Immunization in mouse model

A group of female BALB/c mice aged at 6 weeks old were immunized intraperitoneally with 10,000 PFU of a recombinant virus containing HA and NA from Italy20, and six internal segments from PR8, along with adjuvant (AddaVax, cat no. vac-adx-10). On day 21 post-immunization, a booster was given intraperitoneally using the same amount of adjuvanted virus. On day 21 post-boosting, antisera from mice were obtained from peripheral blood by cardiac puncture and kept at −80 °C until use.

Human plasma samples

Human plasma samples from 479 healthy adults in Hong Kong in 2021 and 2022 were obtained from our previous study35. We selected 28 plasma samples for the present study based on two criteria: (1) the donors were not infected or vaccinated with recent H3N2 virus with HA D186/N190, and (2) plasma samples had 50% microneutralization (MN50) titer of at least 1:40 against A/Singapore/INFIMH-16-0019/2016.

Microneutralization assay

The neutralizing capacity of antisera from immunized mice and plasma samples from human were measured by microneutralization (MN) assay. Briefly, hMDCK cells in a 96-well plate with >90% confluence were washed with PBS once and resupplied with DMEM containing 25 mM HEPES and 100 U mL−1 PS. Antisera and plasma samples were heat-inactivated at 56 °C for 30 min and two-fold serially diluted (from 1:10 to 1:1280). Each diluted sample was mixed with 100 TCID50 of mutant viruses and incubated at 37 °C for 1 h. The mixture was subsequently incubated with hMDCK cells at 37 °C for 1 h. Cell supernatants were discarded and replaced by DMEM supplemented with 25 mM HEPES, 100 U mL1 PS, and 1 μg mL−1 TPCK-trypsin. Plates were incubated at 37 °C for 72 h. The highest dilution that prevented cytopathic effect in at least 50% of the wells was recorded as MN50 titer.

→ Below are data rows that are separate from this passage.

theorem quietEnd_inert (s : State) (f : Nat) :
    inert (quietEnd s f) = inert s := by
  unfold quietEnd
  repeat' (first
    | with_reducible rfl
    | simp only [inert_ite, ite_self, raise_inert, setFlt_inert, faultRecord_inert, setFstate_inert])

theorem fltDisable_inert (s : State) (f : Nat) :
    inert (fltDisable s f) = inert s := by
  unfold fltDisable
  repeat' (first
    | with_reducible rfl
    | simp only [inert_ite, ite_self, setFlt_inert, causeDrop_inert, setFstate_inert, faultSources_inert, endIso_inert])

theorem clearSource_inert (s : State) (f : Nat) :
    inert (clearSource s f) = inert s := by
  unfold clearSource
  repeat' (first
    | with_reducible rfl
    | simp only [inert_ite, ite_self, setFlt_inert, setFstate_inert, occur_inert]
    | split)

theorem clearSelf_inert (s : State) :
    inert (clearSelf s) = inert s := by
  unfold clearSelf
  repeat' (first
    | with_reducible rfl
    | simp only [inert_upd, setF_inert, setFltCfg_inert, fltDisable_inert]
    | refine (forAll_inert (fun _ _ => ?_) _ _).trans ?_
    | split)

theorem clrGo_inert (s : State) : inert (clrGo s) = inert s := by
  unfold clrGo
  extract_lets s1 l
  have h1 : inert s1 = inert s := by
    simp only [s1]; split
    · exact clearSelf_inert ..
    · rfl
  split
  · exact h1
  · exact (faultSources_inert ..).trans ((endIso_inert ..).trans ((forAll_inert (fun _ _ => clearSource_inert ..) _ _).trans
      h1))

theorem selfErr_inert (s : State) (t : Stamp) :
    inert (selfErr s t) = inert s := by
  unfold selfErr
  repeat' (first
    | with_reducible rfl
    | simp only [setF_inert, raise_inert, faultRecord_inert, faultSources_inert, embank_inert])

theorem exitGo_inert (s : State) :
    inert (exitGo s) = inert s := by
  unfold exitGo
  repeat' (first
    | with_reducible rfl
    | simp only [inert_ite, ite_self, setF_inert, raise_inert, faultSources_inert, setEmbank_inert])

theorem wantStep_inert (s : State) (r : Option Nat) :
    inert (wantStep s r) = inert s := by
  unfold wantStep
  repeat' (first
    | with_reducible rfl
    | simp only [inert_upd])

theorem ratioChanged_inert (s : State) (age : Bool) :
    inert (ratioChanged s age) = inert s := by
  unfold ratioChanged
  repeat' (first
    | with_reducible rfl
    | simp only [inert_ite, ite_self, wantStep_inert])

theorem clkStep_inert (s : State) :
    inert (clkStep s) = inert s := by
  unfold clkStep
  repeat' (first
    | with_reducible rfl
    | simp only [inert_upd])

theorem holdMark_inert (s : State) :
    inert (holdMark s) = inert s := by
  unfold holdMark
  repeat' (first
    | with_reducible rfl
    | simp only [inert_upd])

theorem setOnhold_inert (s : State) (k : Nat) (v : Bool) :
    inert (setOnhold s k v) = inert s := by
  unfold setOnhold
  repeat' (first
    | with_reducible rfl
    | simp only [setF_inert])

theorem switchAll_inert (s : State) :
    inert (switchAll s) = inert s := by
  unfold switchAll
  repeat' (first
    | with_reducible rfl
    | simp only [setOnhold_inert]
    | refine (forAll_inert (fun _ _ => ?_) _ _).trans ?_)
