-- ==== Sys2Proof/Laws/Sound.lean ====
section
/-! SUPPORT. What every operation keeps: the queue, what was blown in the OTP, and the invariant of a state. A `Sound` pair also
allows writes of the memories and of the TAP; a `Kept` pair does not. -/

namespace Sys2Proof.Machine

/-- From `s` to `t` the queue stays, the OTP only advances, and the invariant is kept. -/
structure Sound (s t : State) : Prop where
  queue : t.pending = s.pending
  otp : OtpKept s.otp t.otp
  ok : StateOk s → StateOk t

/-- Moreover the memories and the TAP stay. -/
structure Kept (s t : State) : Prop where
  queue : t.pending = s.pending
  otp : OtpKept s.otp t.otp
  life : lcOk s = true → lcOk t = true
  jtag : t.jtag = s.jtag
  mbox : t.mbox = s.mbox
  dram : t.dram = s.dram

theorem OtpKept.refl (a : Otp) : OtpKept a a := ⟨rfl, rfl, fun _ _ => rfl, fun _ h => h, le_rfl, le_rfl, id⟩

theorem OtpKept.trans {a b c : Otp} (h : OtpKept a b) (g : OtpKept b c) : OtpKept a c where
  vkh := g.vkh.trans h.vkh
  serial := g.serial.trans h.serial
  okh k n := by rw [g.okh k (by rw [h.okh k n]; exact n), h.okh k n]
  revoked k n := g.revoked k (h.revoked k n)
  arb := h.arb.trans g.arb
  lc := h.lc.trans g.lc
  seeds n := h.seeds (g.seeds n)

theorem OtpKept.of_eq {a b : Otp} (h : b = a) : OtpKept a b := h ▸ OtpKept.refl a

/-! The parts of `inert`. -/

theorem inert_pending {s t : State} (h : inert t = inert s) : t.pending = s.pending := congrArg (·.1) h
theorem inert_otp {s t : State} (h : inert t = inert s) : t.otp = s.otp := congrArg (·.2.1) h
theorem inert_lcTo {s t : State} (h : inert t = inert s) : t.sec.lcTo = s.sec.lcTo := congrArg (·.2.2.1) h
theorem inert_jtag {s t : State} (h : inert t = inert s) : t.jtag = s.jtag := congrArg (·.2.2.2.1) h
theorem inert_mbox {s t : State} (h : inert t = inert s) : t.mbox = s.mbox := congrArg (·.2.2.2.2.1) h
theorem inert_dram {s t : State} (h : inert t = inert s) : t.dram = s.dram := congrArg (·.2.2.2.2.2) h

theorem inert_lcOk {s t : State} (h : inert t = inert s) : lcOk t = lcOk s := by
  simp only [lcOk, inert_lcTo h, inert_otp h]

theorem Kept.of_inert {s t : State} (h : inert t = inert s) : Kept s t :=
  ⟨inert_pending h, OtpKept.of_eq (inert_otp h), fun k => (inert_lcOk h).trans k, inert_jtag h, inert_mbox h, inert_dram h⟩

theorem Kept.refl (s : State) : Kept s s := Kept.of_inert rfl

theorem Kept.trans {a b c : State} (h : Kept a b) (g : Kept b c) : Kept a c :=
  ⟨g.queue.trans h.queue, h.otp.trans g.otp, fun k => g.life (h.life k), g.jtag.trans h.jtag, g.mbox.trans h.mbox,
   g.dram.trans h.dram⟩

theorem Kept.inertL {a b c : State} (h : inert b = inert a) (g : Kept b c) : Kept a c := (Kept.of_inert h).trans g

theorem Kept.inertR {a b c : State} (h : Kept a b) (g : inert c = inert b) : Kept a c := h.trans (Kept.of_inert g)

theorem Kept.ite {s a b : State} {c : Prop} [Decidable c] (h : Kept s a) (g : Kept s b) : Kept s (if c then a else b) := by
  split
  · exact h
  · exact g

theorem memOk_congr {s t : State} (h : t.dram = s.dram) (g : t.mbox = s.mbox) : memOk t = memOk s := by
  simp only [memOk, h, g]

Statistics and reproducibility

Viral titers, neutralizing titers, optical density 450 nm values and melting temperatures were measured with at least three independent biological replicates. Wilcoxon signed-rank test was used to analyze the statistical differences of neutralizing titers between groups. No data were excluded from the analyses.

Reporting summary

Further information on research design is available in the Nature Portfolio Reporting Summary linked to this article.